Après la pandémie, la notoriété de Zone Aventure était telle que l’entreprise a atteint un point charnière. Augmenter le nombre de départs, le nombre d’embarcations, acheter un deuxième autobus, toutes ces options étaient réalisables, mais l’impact de cette augmentation sur la rivière a freiné leur désir d’expansion. « C’est une petite rivière, et la présence d’un trop grand nombre de kayakistes aurait fini par ruiner l’expérience de contact intime avec la nature qui est l’ADN de Zone Aventure », rappelle Charly.
En 2023, la réfection du pont sur la rivière du Loup a forcé l’annulation de la saison, et le couple a poussé plus loin sa remise en question. Il aura fallu deux saisons de plus pour en arriver à la conclusion que le temps était venu pour Tony et Charly passer à autre chose. « Ce bébé que j’ai mis au monde, il a dix-huit ans maintenant, il est temps de le laisser aller ! », explique Tony.
Zone Aventure serait donc en voie de disparaître du paysage de Saint-Joseph ? Oui et non. Si le couple n’avait aucune relève en vue, l’annonce de la fermeture sur les réseaux sociaux a suscité quelques vocations. « C’est sûr que le terrain ici nous appartient, note Tony, mais il y a d’autres emplacements, au Kamouraska ou même ici, à Saint-Joseph, et quelques personnes nous ont approchés pour reprendre l’équipement et le concept de Zone Aventure. »
Il serait prêt à accompagner un éventuel repreneur, autant pour faciliter la suite du projet que pour s’assurer que la philosophie de l’entreprise sera bien comprise. Pas facile de laisser aller un projet aussi intimement lié à la personnalité de ses propriétaires !
La vie devant soi
En quittant Zone Aventure, le couple se retrouve devant mille possibilités. Directeur de la Sebka à Saint-André depuis sept ans, Tony a une foule de projets pour renforcer la mission environnementale de l’organisme, et Charly compte renouer avec la biologie en y suivant son amoureux.
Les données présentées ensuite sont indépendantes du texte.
/-- An arm record of the member has been refused in this frame: it sends NOT_READY (R256, R266). -/
def armDenied (s : State) (t coll : Nat) : Bool := decide ((t, coll) ∈ s.sums.refused)

/-! ### Values, scales and codes (R251 to R254) -/

/-- First value of a plane-slot: its place among the collective's plane-slots. -/
def firstValue (slots : List (Nat × Nat)) (per w slot : Nat) : Nat := per * slots.findIdx (fun x => decide (x = (slot, w)))

/-- Value i of an array of a tower. -/
def valueAt (s : State) (t addr : Nat) (bf16 : Bool) (i : Nat) : Num :=
  let n := valueBytes bf16
  decodeElem (if bf16 then 1 else 0) (leNat (spadBytes s (t * 2 ^ 28 + addr + n * i) n))

/-- The scale byte of a value. -/
def scaleAt (s : State) (t : Nat) (r : BitVec 256) (i : Nat) : Nat :=
  leNat (spadBytes s (t * 2 ^ 28 + aScales r + i / 32) 1)

/-- The scale check of the blocks that values i to i + n − 1 belong to. -/
def scaleCheck (s : State) (t : Nat) (r : BitVec 256) (i n : Nat) : Nat :=
  (crc16 (spadBytes s (t * 2 ^ 28 + aScales r + i / 32) ((i + n - 1) / 32 - i / 32 + 1))).toNat

/-- A code from a value and its scale: rounded to nearest even, saturated at 31; whether it saturated. -/
def sumCode (scale : Nat) : Num → Int × Bool
  | .fin neg m e =>
    let (w, rest, d) := splitAt (31 * m) (e + 127 - (scale : Int)) 0
    let w := roundSplit .rne 0 w rest d
    let c := min w 31
    (if neg then -(c : Int) else c, decide (w > 31))
  | _ => (0, false)

/-- Marker codes. -/
def mReady : Nat := 0xA5
def mNotReady : Nat := 0x5A
def mPoison : Nat := 0x3C
def mInvalid : Nat := 0xC3

/-- A marker. -/
def mkMarker (code check : Nat) : BitVec 32 :=
  let body := code * 2 ^ 24 + check * 2 ^ 8
  BitVec.ofNat 32 (body + (crc8 (wordBytes (BitVec.ofNat 32 body) 8)).toNat)

/-- What a receiver takes a marker for: its code, NOT_READY when it fails its check. -/
def markerCode (m : BitVec 32) : Nat :=
  let c := bits m 31 24
  if bits m 7 0 = (crc8 (wordBytes m 8)).toNat ∧ (c = mReady ∨ c = mPoison ∨ c = mInvalid) then c else mNotReady

/-- What a member has for a plane-slot: its marker, its codes, and whether one saturated. -/
def memberSends (s : State) (t w slot coll at_ : Nat) (late : Bool) : BitVec 32 × List Int × Bool :=
  match (if armDenied s t coll then none else armFor s t coll false at_) with
  | none => (mkMarker mNotReady (crc16 []).toNat, [], false)
  | some a =>
    let r := a.record
    let per := 4 * windowsOf s (aWindow r)
    let i := firstValue (memberSlots s t coll) per w slot
    let check := scaleCheck s t r i per
    let n := valueBytes (aInBf16 r)
    if late then (mkMarker mNotReady check, [], false)
    else if spadPoisoned s (t * 2 ^ 28 + aData r + n * i) (n * per) then (mkMarker mPoison check, [], false)
    else
      let vs := (List.range per).map (fun j => valueAt s t (aData r) (aInBf16 r) (i + j))
      let special := vs.any (fun v => match v with | .fin _ _ _ => false | _ => true) ||
        (List.range per).any (fun j => decide (scaleAt s t r (i + j) = 0xFF))
      if special then (mkMarker mInvalid check, [], false)
      else
        let cs := (List.range per).map (fun j => sumCode (scaleAt s t r (i + j)) (vs.getD j .nan))
        (mkMarker mReady check, cs.map (·.1), cs.any (·.2))

/-- A member cannot send its windows as light: its path is out of service or narrowed, or a wavelength of its group
travels on a spare position or is dark (R264, R294, R308). -/
def sumPathOut (s : State) (t recv w group : Nat) : Bool :=
  !pathUp s t recv w || pathHalf s t recv w || !groupLit s t w group

/-- The group of a member in a plane-slot. -/
def memberGroup (s : State) (t recv coll : Nat) (orig : Nat × Nat) : Nat :=
  (sumMembers s recv orig.2 orig.1 coll).findIdx (fun m => decide (m = t))

/-- The first transmission of a plane-slot by a member. -/
def sentBefore (s : State) (t recv w slot : Nat) : Option LightSent :=
  s.sums.light.find? (fun l => decide (l.member = t ∧ l.receiver = recv ∧ l.plane = w ∧ l.slot = slot))

/-- The launch offset of a path in picoseconds (R250): the correction of kind 0x5, else what the frame lock measured.
[DEDUCED, unsafe: log 174] -/
def launchOffset (s : State) (t recv w : Nat) : Int :=
  (correction s (baseOfTower t) 5 t w 0 recv).getD (signed 16 ((link s (pathLink t recv w)).measured.toNat % 2 ^ 16))

/-- The setting of a DAC for a level on a lane after pre-distortion (R250, R314): that of kind 0x6, else the level.
[DEDUCED, unsafe: log 174] -/
def dacSetting (s : State) (t w lane level : Nat) : Int := (correction s (baseOfTower t) 6 t w lane level).getD level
Mais après tant d’étés dédiés au public, Tony et Charly veulent aussi s’offrir le luxe de savourer la nature sauvage pour elle-même, dans la solitude et le silence. Dans leurs bagages, la chaleur des amitiés construites au fil des années, des souvenirs à la pelle, et la fierté d’avoir contribué à faire connaître et aimer un coin du Doux pays cher à leur cœur.
« On a encore plein de projets, mais une chose est sûre, nous allons nous garder de l’espace et du temps pour vivre d’autres aventures », conclut Tony. Des aventures en communion avec la nature, qui leur a appris tant de choses et qui continuera de les faire grandir.
Prendre soin de son terrain de jeu
Chaque randonnée avec Zone Aventure est l’occasion d’une prise de conscience environnementale. Des panneaux d’interprétation expliquent la rivière et ses berges, et les guides sont formés pour décrire la biodiversité environnante.
« Dès le départ, rappelle Tony, nous tenions à garder une philosophie d’entreprise qui est proche du client, en donnant non seulement des conseils de sécurité sur l’eau, mais aussi en faisant mieux comprendre la nature. Cette sangsue qui te répugne, elle a une fonction bien précise dans l’écosystème, et si tu la connais mieux, ben tu l’aimes plus. »
Charly ajoute : « Être écoresponsable, pour une entreprise comme la nôtre, c’est essentiel. La nature, c’est notre terrain de jeu, il faut le protéger. » Cette approche a permis à Zone Aventure de décrocher l’accréditation Qualité-Sécurité de Québec Aventure plein air, qui comporte 35 critères de qualification.